Task prompt
Go through the listing below and list every line with "format".

========

/-- The lines that a store holds in late-fault entries (R193), as numbers of an address space and a line of a wave: stores of one wave to
one line share an entry. -/
def heldLines (a : Acc) : List Nat :=
  if a.held then (pieceLines (a.pieces.filter (inHeld a))).map fun n => (a.wid * 65536 + a.asid) * 2 ^ 48 + n else []

/-- The stores that are held on a home: a stage die's, or the FE die's. -/
def heldOn (s : State) (far : Bool) (die : Nat) : List (Nat × Acc) :=
  s.acc.filter fun e => e.2.held && e.2.far == far && (far || dieOfCore e.2.core == die)

/-- Late-fault entries in use on a home (R193). -/
def lateUsed (s : State) (far : Bool) (die : Nat) : Nat := (distinct ((heldOn s far die).flatMap fun e => heldLines e.2)).length

/-- A pageable store waits while its home has no free entry (R196). -/
def lateFull (s : State) (wid : Nat) (g : Seg) : Bool := segPage g && Config.lateEntries ≤ lateUsed s (segFar g) (dieNo wid)

/-- A store whose pieces have reached its home finds an entry for each of its lines; else it waits in the die network (R196). -/
def lateRoom (s : State) (a : Acc) : Bool :=
  !a.pageable || decide (lateUsed s a.far (dieOfCore a.core) + (pieceLines a.pieces).length ≤ Config.lateEntries)

/-- A toll bucket withholds the traffic of a wave's function (R242). -/
def tollOf (s : State) (wid : Nat) (w : Wave) (far : Bool) : Toll :=
  match launchOf s w.lid with
  | none => Toll.init
  | some l => Tab.findD (if far then (dieOf s (dieNo wid)).tollF else (dieOf s (dieNo wid)).tollS) l.vf Toll.init
def tollHeld (s : State) (wid : Nat) (w : Wave) (far : Bool) : Bool := (tollOf s wid w far).en && decide ((tollOf s wid w far).level ≤ 0)

/-- Debit a bucket (R242). -/
def tollDebit (s : State) (wid : Nat) (w : Wave) (far : Bool) (n : Nat) : State :=
  match launchOf s w.lid with
  | none => s
  | some l =>
    let f := fun (t : Tab Toll) => let x := Tab.findD t l.vf Toll.init; if x.en then Tab.put t l.vf { x with level := x.level - n } else t
    modDie s (dieNo wid) fun d => if far then { d with tollF := f d.tollF } else { d with tollS := f d.tollS }

/-- Bytes that an access debits to the far bucket. -/
def reqBytes (r : MReq) : Nat := r.lanes.length * r.size

/-- Whether an M operation would debit the far bucket, or the stream bucket. MPREF and MFLUSH debit nothing and are never withheld: R242 names
accesses, and the lines of a prefetch are none of the wave's (DESIGN CHOICE, log 64). -/
def tollWaits (i : Instr) (s : State) (wid : Nat) (w : Wave) : Bool :=
  match i with
  | .mspush f => effMask s w (tagOf 5 0) f.k.toNat != 0 && tollHeld s wid w false
  | .mcopy f => effMask s w (tagOf 5 0) f.h.k.toNat != 0 && segFar (segOf s wid w f.h.seg.toNat) && (copyReg s w f.a 2).toNat != 0 && tollHeld s wid w true
  | .mgather f => effMask s w (tagOf 5 0) f.h.k.toNat != 0 && segFar (segOf s wid w f.h.seg.toNat) && tollHeld s wid w true
  | .mcast f => effMask s w (tagOf 5 0) f.h.k.toNat != 0 && segFar (segOf s wid w f.h.seg.toNat) && (copyReg s w f.a 2).toNat != 0 && tollHeld s wid w true
  | _ =>
    match memReq i s w with
    | some r => !r.loc && !r.lanes.isEmpty && segFar (segOf s wid w r.seg) && tollHeld s wid w true
    | none => false

/-- Why a memory operation of the M slot waits unissued, apart from the registers, the toll buckets and the publish points. No FENCE
orders copy-class or stream operations (R214); an acquire holds their accesses (R215), and with a zero mask they make none (R228). Only
a store waits for late-fault entries (R196). -/
def memHold (i : Instr) (s : State) (wid : Nat) (w : Wave) : Bool :=
  let acts := fun (k : BitVec 4) => effMask s w (tagOf 5 0) k.toNat != 0
  match i with
  | .mspush f => acts f.k && (acquireHeld w || match streamOf s w.lid true f.ep.toNat with | some e => 8 ≤ e.2.pend.length | none => false)
  | .msfree f => acts f.k && !loadsBack s wid s.nextId
  | .mpref _ => false
  | .mflush _ => false
  | .mcopy f => acts f.h.k && acquireHeld w
  | .mgather f => acts f.h.k && acquireHeld w
  | .mcast f => acts f.h.k && acquireHeld w
  | .mspop f => acts f.k && acquireHeld w
  | _ =>
    match memReq i s w with
    | some r => orderHeld s wid w r.rd || (r.wr && !r.rd && !r.loc && lateFull s wid (segOf s wid w r.seg))
    | none => false

end Sys2Proof.Machine
end

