/-- The releases that an acquire of wave `me` at scope t reads, through an unbroken chain of atomics, each judged where the two waves
now stand (R220, R221): whether both scopes include the other wave. -/
def syncGo (s : State) (me : Writer) (t : Scope) (loc : Nat) : List Commit → List Sync
  | [] => []
  | x :: rest =>
    if x.loc ≠ loc then syncGo s me t loc rest
    else
      let here := match x.org.by_, x.org.rel with
        | some p, some v =>
          if p.id = me.id then []
          else [{ by_ := p, core := coreNo p.key, op := x.org.op, view := v,
                  race := !(inScope s (x.org.strong.getD .core) p me && inScope s t me p) }]
        | _, _ => []
      here ++ if x.org.atom then syncGo s me t loc rest else []

/-- Note the releases that an acquire reads; the latitude of a scope race is taken or not (R222). -/
def noteSyncs (s : State) (id : Nat) (a : Acc) (loc : Nat) : State :=
  if acquires a.ord then
    let l := (syncGo s (accWriter a) a.scope loc s.hist).filter fun x => !x.race || pick s (3000000 + id) 2 == 1
    modWave s a.wid fun w => if a.sup then { w with supSync := l ++ w.supSync } else { w with sync := l ++ w.sync }
  else s

/-- Perform one load lane: its bytes. -/
def performLoad (s : State) (id : Nat) (a : Acc) (p : Piece) (loc : Nat) : List Byte × State :=
  if a.scope.isPlain then plainRead (holdLines s a p.va loc p.size) id a p.va loc p.size (4000000 + 64 * id + p.lane)
  else
    let s1 := noteSyncs (holdLines s a p.va loc p.size) id a loc
    aliasRead s1 (accVia a p.va loc) loc p.size (64 * id + p.lane) (homeRead s1 a.core loc p.size)

/-! ### Returning -/

/-- The register writes of a returned lane (R339). -/
def returnWrites (dest : Dest) (p : Piece) : List RegWrite :=
  match dest with
  | .lanes cl d wd => List.zipWith (fun n v => .v cl n (BitVec.ofNat 32 (2 ^ p.lane)) (Lanes.all v)) (dataRegs wd d) (laneWords wd p.val)
  | .uni d sup _ => [sWrite sup d (BitVec.ofNat 64 (leNat p.val))]
  | _ => []

/-- Return up to n lanes in order; a lane that cannot be performed yet stops those behind it (R340). The lanes left, the lanes
returned, the state, and whether an uncorrectable error was met. -/
def returnGo (s : State) (id : Nat) (a : Acc) : Nat → List Piece → List Piece × List Piece × State × Bool
  | _, [] => ([], [], s, false)
  | n, p :: t =>
    if p.fault.isSome then
      let r := returnGo s id a n t
      (p :: r.1, r.2)
    else
      match n with
      | 0 => (p :: t, [], s, false)
      | k + 1 =>
        if p.done then
          let r := returnGo s id a k t
          (r.1, p :: r.2.1, r.2.2)
        else if a.kind == .load && loadReady s id a p then
          match p.pa with
          | none => (p :: t, [], s, false)
          | some loc =>
            if eccLoad s id a p.va loc p.size then (p :: t, [], s, true)
            else
              let x := performLoad s id a p loc
              let r := returnGo x.2 id a k t
              (r.1, { p with val := x.1, done := true } :: r.2.1, r.2.2)
        else (p :: t, [], s, false)
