/-- Invalid sensors of a die. -/
def invalidSensors (d : Die) : Nat := ((d.thermal ++ d.current).filter fun e => !e.2.valid).length

/-- Set or clear the hold of a die and form every core's target again (R284, R296). -/
def judgeHold (s : State) (die : Nat) : State :=
  let h := decide (2 < invalidSensors (dieOf s die))
  if h = (dieOf s die).held then s
  else (List.range 32).foldl (fun a i => retarget a (32 * die + i)) (modDie s die fun d => { d with held := h })

/-- A droop alarm is in force on a cluster. -/
def inDroop (s : State) (cluster : Nat) : Bool :=
  (List.range 4).any fun i => (coreOf s (4 * cluster + i)).stretch.isSome || (coreOf s (4 * cluster + i)).halve.isSome

/-- SENSOR_SAMPLE (R296). -/
def execSensorSample (x : Sample) (s0 : State) : Out :=
  let s := catchCluster s0 (8 * x.die.toNat + x.sensor.toNat % 8)
  let d := dieOf s x.die.toNat
  let n := x.sensor.toNat
  if x.current && 8 ≤ n then notEnabled
  else
    let t := sensorTab d x.current
    let y := Tab.findD t n Sensor.init
    let m := nearMean t x.current n
    let ok := sampleOk y x.current (inDroop s (8 * x.die.toNat + n)) (ticks s) m x.value
    let t1 := Tab.put t n (sampled y ok (ticks s) m x.value)
    done (judgeHold (setDie s x.die.toNat (if x.current then { d with current := t1 } else { d with thermal := t1 })) x.die.toNat)

/-! ### Samples (R295) -/

/-- A fraction of 65,536, kept in 16 bits. -/
def fraction (n total : Nat) : BitVec 16 := BitVec.ofNat 16 (min (if total = 0 then 0 else n * 65536 / total) 65535)

/-- One sample of a core. -/
def sampleCore (x : Core) : Core :=
  if x.shares.isEmpty then x
  else
    { x with
      stallSeq := x.stallSeq + 1
      stallIssue := fraction x.smpIssue x.smpCyc
      stallMem := fraction x.smpMem x.smpCyc
      smpCyc := 0
      smpIssue := 0
      smpMem := 0 }

/-- A launch has traffic under way. -/
def hasTraffic (s : State) (lid : Nat) : Bool :=
  (s.acc.any fun e => e.2.lid == lid) || (s.copies.any fun e => e.2.lid == lid) || (s.pops.any fun e => e.2.lid == lid) ||
    s.streams.any fun e => e.2.pend.any fun p => p.lid == lid

/-- Charge a launch and its function for an interval: by its issue and array debits, and by its traffic (R295); the filler steps of one
that has retired are charged to it as well (R289). -/
def chargeLaunch (s : State) (lid : Nat) (l : Launch) : State :=
  let e := if l.drew then Config.sampleEnergy s.serial lid else 0
  modFunc (setLaunch s lid { l with energy := l.energy + e, drew := hasTraffic s lid }) l.vf fun f => { f with energy := f.energy + e }

/-- COUNTER_SAMPLE (R295). -/
def execCounterSample (s : State) : Out :=
  if (s.grid + 1) * 12000 ≤ ticks s then
    let s1 := { s with grid := s.grid + 1, cores := s.cores.map fun e => (e.1, sampleCore e.2) }
    done (s.launches.foldl (fun a e => chargeLaunch a e.1 e.2) s1)
  else notEnabled

end Sys2Proof.Machine
end

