-- ==== Sys2Proof/Machine/TileMath.lean ====
section
/-! DEFINITION. The arithmetic of the tile engine on plain data: memory images of a tile (R151), slot lines (R141), the products
and sums of TMMA (R154) with their fidelity (R163 to R168), TBMM, TSCAC (R155, R156), TQUANT and TCVT (R157, R158). -/

namespace Sys2Proof.Machine

/-! ### Slot images (R141) and memory images (R151) -/

/-- A slot image, byte by byte; a byte past its end is 0. -/
abbrev Img := Array Byte

/-- Bits of an element of a slot format. -/
def fmtBits (f : Fmt) : Nat :=
  match f with
  | .bf16 => 16 | .f16 => 16 | .fp4 => 4 | .f32 => 32 | _ => 8

/-- Element k of line n of a slot image. -/
def lineElem (g : Img) (f : Fmt) (n k : Nat) : Nat :=
  match f with
  | .bf16 | .f16 => leNat [g.getD (128 * n + 2 * k) 0, g.getD (128 * n + 2 * k + 1) 0]
  | .fp4 => (g.getD (128 * n + k / 2) 0).toNat / 16 ^ (k % 2) % 16
  | _ => (g.getD (128 * n + k) 0).toNat

/-- Scale word n of the side field. -/
def scaleWord (g : Img) (n : Nat) : Nat := leNat [g.getD (4096 + 2 * n) 0, g.getD (4097 + 2 * n) 0]

def bytesFrom (g : Img) (a n : Nat) : List Byte := (List.range n).map fun i => g.getD (a + i) 0

/-- Memory row r of a slot (R151). -/
def slotRow (g : Img) (f : Fmt) (kc : Bool) (r : Nat) : List Byte :=
  if kc then
    match f with
    | .bf16 | .f16 => (List.range 32).flatMap fun n => leBytes 2 (lineElem g f n r)
    | .fp4 => (List.range 16).map fun m => BitVec.ofNat 8 (lineElem g f (2 * m) r + 16 * lineElem g f (2 * m + 1) r)
    | _ => (List.range 32).map fun n => g.getD (128 * n + r) 0
  else bytesFrom g (128 * r) 128

/-- Byte i of the slot image that memory rows make (R151). -/
def imgByte (row : Nat → Nat → Byte) (f : Fmt) (kc : Bool) (i : Nat) : Byte :=
  let n := i / 128
  let b := i % 128
  if kc then
    match f with
    | .bf16 | .f16 => row (b / 2) (2 * n + b % 2)
    | .fp4 =>
      BitVec.ofNat 8 ((row (2 * b) (n / 2)).toNat / 16 ^ (n % 2) % 16 + 16 * ((row (2 * b + 1) (n / 2)).toNat / 16 ^ (n % 2) % 16))
    | _ => row b n
  else row n b

/-- The 4,160 bytes of a slot from its memory rows and its scale array. -/
def imgOf (row : Nat → Nat → Byte) (f : Fmt) (kc : Bool) (scale : Nat → Byte) : List Byte :=
  (List.range 4096).map (imgByte row f kc) ++ (List.range 64).map fun i => if f = .fp4 then scale i else 0

/-- A table of listed bytes from a list. -/
def tabOf (bs : List Byte) : Tab Byte := (List.range bs.length).zip bs

/-- Bytes by number from a list. -/
def byteAt (bs : List Byte) (i : Nat) : Byte := bs.getD i 0

/-! ### Fidelity (R163 to R166) -/

/-- Product width W of a format. -/
def prodWidth (f : Fmt) : Nat :=
  match f with
  | .bf16 => 16 | .f16 => 24 | .s8 => 16 | .n8 => 16 | _ => 8

/-- The lowest column on the core rail (R165). -/
def railCol (f : Fmt) (lvl : Nat) : Nat := prodWidth f / 4 * (3 - lvl)

/-- The magnitude of a product of significands, 0 where the array forms none in slices (R163). -/
def prodMag (x y : FVal) : Nat :=
  match x, y with
  | .fin _ m _, .fin _ n _ => m * n
  | _, _ => 0

/-- The deviations that undervolted slices give one product of magnitude p, each a free multiple of the slice's lowest column, the product's
within 2^(b+2) units of column 0 (R163, R165) and never below -p, since no slice forms the sign (log 12). `sum` is what slices before them
have given. -/
def deviate (serial : Nat) (f : Fmt) (lvl p tag : Nat) : List Nat → Int → List Int
  | [], _ => []
  | q :: rest, sum =>
    let e : Int := 2 ^ (railCol f lvl + 2)
    let low := max (1 - e) (-(p : Int))
    let unit : Int := 2 ^ (prodWidth f / 4 * q)
    let d := (Config.sliceError serial (4 * tag + q) % (e - low) + low - sum).tdiv unit * unit
    d :: deviate serial f lvl p tag rest (sum + d)

/-- The deviations of a product of the slices that run undervolted. -/
def sliceDevs (serial : Nat) (f : Fmt) (lvl : Nat) (und : List Nat) (tag : Nat) (x y : FVal) : List Int :=
  deviate serial f lvl (prodMag x y) tag und 0

/-- The deviation of a delivered product. -/
def sliceDev (serial : Nat) (f : Fmt) (lvl : Nat) (und : List Nat) (tag : Nat) (x y : FVal) : Int :=
  (sliceDevs serial f lvl und tag x y).foldl (fun a d => a + d) 0

/-! ### TMMA (R154) -/

/-- An operand as the array reads it: bf16 and f16 subnormals are zeros of their sign (R122). -/
def tileDecode (f : Fmt) (x : Nat) : FVal :=
  let flush := fun (g : FFmt) => match g.decode x with
    | .fin n m e => if m < 2 ^ g.mb then .fin n 0 e else .fin n m e
    | v => v
  match f with
  | .bf16 => flush bf16F
  | .f16 => flush f16F
  | .e4m3 => e4m3F.decode x
  | .e5m2 => e5m2F.decode x
  | .s8 => let v := toInt true 8 x; .fin (decide (v < 0)) v.natAbs 0
  | .n8 => .fin false x 0
  | _ => .nan

/-- A delivered product: exact but for the slices' deviation where both operands are finite and not zero; its sign is formed on the core
rail (R163). -/
def delivered (dev : Int) (x y : FVal) : Option FVal :=
  match x, y with
  | .fin nx (mx + 1) ex, .fin ny (my + 1) ey =>
    some (.fin (nx != ny) (((mx + 1) * (my + 1) : Nat) + dev).toNat (ex + ey))
  | _, _ => x.mul y

/-- A group's sum so far; none where a NaN was made of operands that are no NaNs (R121, R154). -/
abbrev GSum := Option FVal

def gAdd (a : GSum) (x y : FVal) (dev : Int) : GSum :=
  match a, delivered dev x y with
  | some s, some p => s.add false p
  | _, _ => none

/-- The sum over one group of products (tag base t). DEDUCED (log 50): a NaN among the operands makes the sum a NaN with no event,
whatever other products the group holds. -/
def groupSum (serial : Nat) (f : Fmt) (lvl : Nat) (und : List Nat) (t : Nat) (xs ys : List FVal) : GSum :=
  if xs.any FVal.isNan || ys.any FVal.isNan then some .nan
  else
    ((List.range xs.length).zip (xs.zip ys)).foldl (fun a e => gAdd a e.2.1 e.2.2 (sliceDev serial f lvl und (t + e.1) e.2.1 e.2.2)) (some (.fin false 0 0))

/-- A product that the array forms in slices: of two finite operands that are not zero (R163). -/
def sliced (x y : FVal) : Bool :=
  match x, y with
  | .fin _ (_ + 1) _, .fin _ (_ + 1) _ => true
  | _, _ => false

/-- What the mod 7 checkers of the undervolted slices find in one group: 1 for a slice whose column sum is off by no multiple of 7 (R173). -/
def groupDet (serial : Nat) (f : Fmt) (lvl : Nat) (und : List Nat) (t : Nat) (xs ys : List FVal) : List Nat :=
  let devs := ((List.range xs.length).zip (xs.zip ys)).filterMap fun e =>
    if sliced e.2.1 e.2.2 then some (sliceDevs serial f lvl und (t + e.1) e.2.1 e.2.2) else none
  (List.range und.length).map fun k => if (devs.foldl (fun a l => a + l.getD k 0) 0) % 7 = 0 then 0 else 1

/-- Sum counts slice by slice. -/
def addDets (a b : List Nat) : List Nat := (List.range (max a.length b.length)).map fun i => a.getD i 0 + b.getD i 0

/-- The events that tile sums report: no underflow (R129). -/
def noUnder (r : Rounded) : Rounded := match r.ev with | some .underflow => ⟨r.bits, none⟩ | _ => r

/-- Add a group's sum to an accumulator element by one rounding. -/
def addGroup (c : Nat) (g : GSum) : Rounded := noUnder (roundOpt f32F .rne 0 (g.bind fun s => (f32F.decode c).add false s))

/-- Add a group's sum of an integer form: it wraps (R154). -/
def addInt (c : Nat) (g : GSum) : Rounded :=
  match g with
  | some (.fin n m e) => ⟨wrapInt 32 (c + finInt n m e 0), none⟩
  | _ => ⟨c, none⟩

/-- Runs of 32. -/
def chunks : Nat → List FVal → List (List FVal)
  | 0, _ => []
  | n + 1, l => l.take 32 :: chunks n (l.drop 32)

/-- One accumulator element after groups in order: xs and ys are lines a and b as operands; the element's value and its events. -/
def mmaGo (serial : Nat) (f : Fmt) (lvl : Nat) (und : List Nat) : Nat → List (List FVal × List FVal) → Nat → Nat × List Ev
  | _, [], c => (c, [])
  | t, g :: rest, c =>
    let s := groupSum serial f lvl und t g.1 g.2
    let r := if f = .s8 ∨ f = .n8 then addInt c s else addGroup c s
    let x := mmaGo serial f lvl und (t + 32) rest r.bits
    (x.1, r.ev.toList ++ x.2)

/-- The detections of one element's groups. -/
def detGo (serial : Nat) (f : Fmt) (lvl : Nat) (und : List Nat) : Nat → List (List FVal × List FVal) → List Nat
  | _, [] => []
  | t, g :: rest => addDets (groupDet serial f lvl und t g.1 g.2) (detGo serial f lvl und (t + 32) rest)

/-- Detections over all 32 × 32 elements, or over n × n of them. -/
def allDets (n : Nat) (f : Nat → Nat → List Nat) : List Nat :=
  (List.range n).foldl (fun a i => (List.range n).foldl (fun b j => addDets b (f i j)) a) []

/-- The lines of one slot as operands. -/
def operandLines (g : Img) (f : Fmt) : List (List FVal) :=
  (List.range 32).map fun n => (List.range (if fmtBits f = 16 then 64 else 128)).map fun k => tileDecode f (lineElem g f n k)

/-- Line i of A against line j of B over all slot pairs, as groups in order (R154). -/
def pairGroups (f : Fmt) (as bs : List (List (List FVal))) (i j : Nat) : List (List FVal × List FVal) :=
  let n := if fmtBits f = 16 then 2 else 4
  (as.zip bs).flatMap fun p => (chunks n (p.1.getD i [])).zip (chunks n (p.2.getD j []))

/-- The element i, j of C after TMMA over slot pairs. -/
def mmaElem (serial : Nat) (f : Fmt) (lvl : Nat) (und : List Nat) (as bs : List (List (List FVal))) (i j c : Nat) : Nat × List Ev :=
  mmaGo serial f lvl und (65536 * (32 * i + j)) (pairGroups f as bs i j) c

/-- The detections of a TMMA by undervolted slice (R173). -/
def mmaDets (serial : Nat) (f : Fmt) (lvl : Nat) (und : List Nat) (as bs : List (List (List FVal))) : List Nat :=
  if und.isEmpty then [] else allDets 32 fun i j => detGo serial f lvl und (65536 * (32 * i + j)) (pairGroups f as bs i j)

/-- TMMAO's element: one group of 16 products (R161). -/
def mmaoElem (serial lvl : Nat) (und : List Nat) (a b : List (List FVal)) (i j c : Nat) : Nat × List Ev :=
  let r := addGroup c (groupSum serial .bf16 lvl und (65536 * (32 * i + j)) ((a.getD i []).take 16) ((b.getD j []).take 16))
  (r.bits, r.ev.toList)

/-- The detections of a TMMAO. DESIGN CHOICE (log 52): the 16 products of an element are one group. -/
def mmaoDets (serial lvl : Nat) (und : List Nat) (a b : List (List FVal)) : List Nat :=
  if und.isEmpty then []
  else allDets 16 fun i j => groupDet serial .bf16 lvl und (65536 * (32 * i + j)) ((a.getD i []).take 16) ((b.getD j []).take 16)

/-! ### TBMM and TSCAC (R155, R156) -/

/-- The blocks of a slot as codes of their types, in units of 2^-3 (R134). -/
def codeLines (g : Img) : List (List Int) :=
  (List.range 32).map fun i => (List.range 256).map fun k => code8 (scTyp (scaleWord g i)) (lineElem g .fp4 i k)

/-- The exact product of two fp4 blocks, as an f32 pattern: the sum is in units of 2^-6. -/
def bmmElem (as bs : List (List Int)) (i j : Nat) : Nat :=
  let s := (List.zipWith (fun x y => x * y) (as.getD i []) (bs.getD j [])).foldl (fun a x => a + x) (0 : Int)
  (roundVal f32F .rne false 0 (.fin (decide (s < 0)) s.natAbs (-6))).bits

/-- P × t + C rounded once. -/
def scacElem (wa wb p c : Nat) : Rounded :=
  let a := scale12 wa
  let b := scale12 wb
  let t : FVal := .fin false (a.1 * b.1) (a.2 + b.2)
  noUnder (fFma f32F .rne 0 (f32F.decode p) t (f32F.decode c))

/-! ### TQUANT (R157) and TCVT (R158) -/

/-- RoundF32 of an exact sum over the square root of h. -/
def hadRound (h32 : Bool) (x : Option FVal) : Rounded :=
  match x with
  | none => ⟨f32F.nanPat, some .invalid⟩
  | some (.fin n (m + 1) e) =>
    if h32 then
      let r := roundSqrt ((m + 1) * (m + 1)) 1 (2 * e - 5)
      let inf := r.bits == f32F.infPat
      ⟨f32F.signBit n + r.bits, if inf then some .overflow else r.ev⟩
    else roundFrac f32F .rne false 0 n (m + 1) 1 (e - 2)
  | some v => roundVal f32F .rne false 0 v

/-- The transformed element r of a run (step 1 of R157). -/
def hadElem (h32 : Bool) (ys : List FVal) (r : Nat) : Rounded :=
  if ys.any FVal.isNan then ⟨f32F.nanPat, none⟩
  else
    hadRound h32 (((List.range ys.length).zip ys).foldl (fun a e => match a with
      | none => none
      | some s => s.add false (if popCount (BitVec.ofNat 32 (r &&& e.1)) % 2 = 1 then e.2.neg else e.2)) (some (.fin false 0 0)))

/-- Step 1 over a block, n runs of h. -/
def hadRuns (h32 : Bool) (h : Nat) : Nat → List FVal → List Rounded
  | 0, _ => []
  | n + 1, ys => (List.range h).map (hadElem h32 (ys.take h)) ++ hadRuns h32 h n (ys.drop h)

/-- qmax of a type (R157). -/
def qmax (typ : Nat) : Nat := match typ with | 0 => 7 | 1 => 6 | 2 => 8 | _ => 12

/-- The larger magnitude. -/
def magMax (a x : FVal) : FVal := if x.isNan then a else if a.abs.lt x.abs then x.abs else a

/-- Scale words in rising order of Scale12. -/
def scaleList : List Nat := (List.range 1008).map (· + 16)

/-- The least scale that is at least amax / qmax, held to the range (step 4 of R157), as the fields E and M. -/
def chooseScale (typ : Nat) (amax : FVal) : Nat :=
  match amax with
  | .fin _ m e =>
    (scaleList.find? fun w =>
      let s := scale12 w
      !(FVal.lt (.fin false (s.1 * qmax typ) s.2) (.fin false m e))).getD 1023
  | _ => 1023

/-- The code of one element under a scale word's fields (R136). -/
def quantElem (typ w : Nat) (z : FVal) : Rounded :=
  match z with
  | .nan => ⟨0, some .invalid⟩
  | .inf n => ⟨codeMax typ n, some .saturated⟩
  | .fin _ 0 _ => ⟨0, none⟩
  | .fin n (m + 1) e => quantCode typ n (m + 1) (scale12 w).1 (e - (scale12 w).2)

/-- A quantised block: its scale word, its codes and its events in order. -/
structure Block where
  scale : Nat
  codes : List Nat
  evs : List Ev
  deriving DecidableEq, Repr

/-- Steps 2 to 5 of R157. -/
def quantFrom (typ : Nat) (zs : List Rounded) : Block :=
  let vs := zs.map fun z => f32F.decode z.bits
  let amax := vs.foldl magMax (.fin false 0 0)
  let pre := zs.filterMap (·.ev)
  if amax.isZero then
    { scale := typ * 1024, codes := vs.map fun _ => 0, evs := pre ++ vs.filterMap fun v => if v.isNan then some .invalid else none }
  else
    let w := chooseScale typ amax
    let cs := vs.map (quantElem typ w)
    { scale := typ * 1024 + w, codes := cs.map (·.bits), evs := pre ++ cs.filterMap (·.ev) }

/-- Quantise the 256 f32 patterns of a block. -/
def quantBlock (typ : Nat) (had : Had) (ys : List Nat) : Block :=
  let vs := ys.map f32F.decode
  match had with
  | .none => quantFrom typ (ys.map fun y => ⟨y, none⟩)
  | .h16 => quantFrom typ (hadRuns false 16 16 vs)
  | .h32 => quantFrom typ (hadRuns true 32 8 vs)

/-- Two codes to a byte (R135). -/
def packCodes : List Nat → List Byte
  | a :: b :: t => BitVec.ofNat 8 (a + 16 * b) :: packCodes t
  | _ => []

/-- The slot image of 32 blocks. -/
def blocksImg (bs : List Block) : List Byte := bs.flatMap (fun b => packCodes b.codes) ++ bs.flatMap fun b => leBytes 2 b.scale

/-- The format of a slot of TCVT. -/
def cvtFmt (f : Fmt) : FFmt :=
  match f with
  | .bf16 => bf16F | .f16 => f16F | .e4m3 => e4m3F | _ => e5m2F

/-- One line of TCVT: its bytes and its events. -/
def cvtLine (f : Fmt) (sat : Bool) (ys : List Nat) : List Byte × List Ev :=
  let rs := ys.map fun y => roundVal (cvtFmt f) .rne sat 0 (f32F.decode y)
  (rs.flatMap fun r => leBytes (fmtBits f / 8) r.bits, rs.filterMap (·.ev))

end Sys2Proof.Machine
end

========

Problem solution
/-- Bits of an element of a slot format. -/
/-- Product width W of a format. -/
/-- The format of a slot of TCVT. -/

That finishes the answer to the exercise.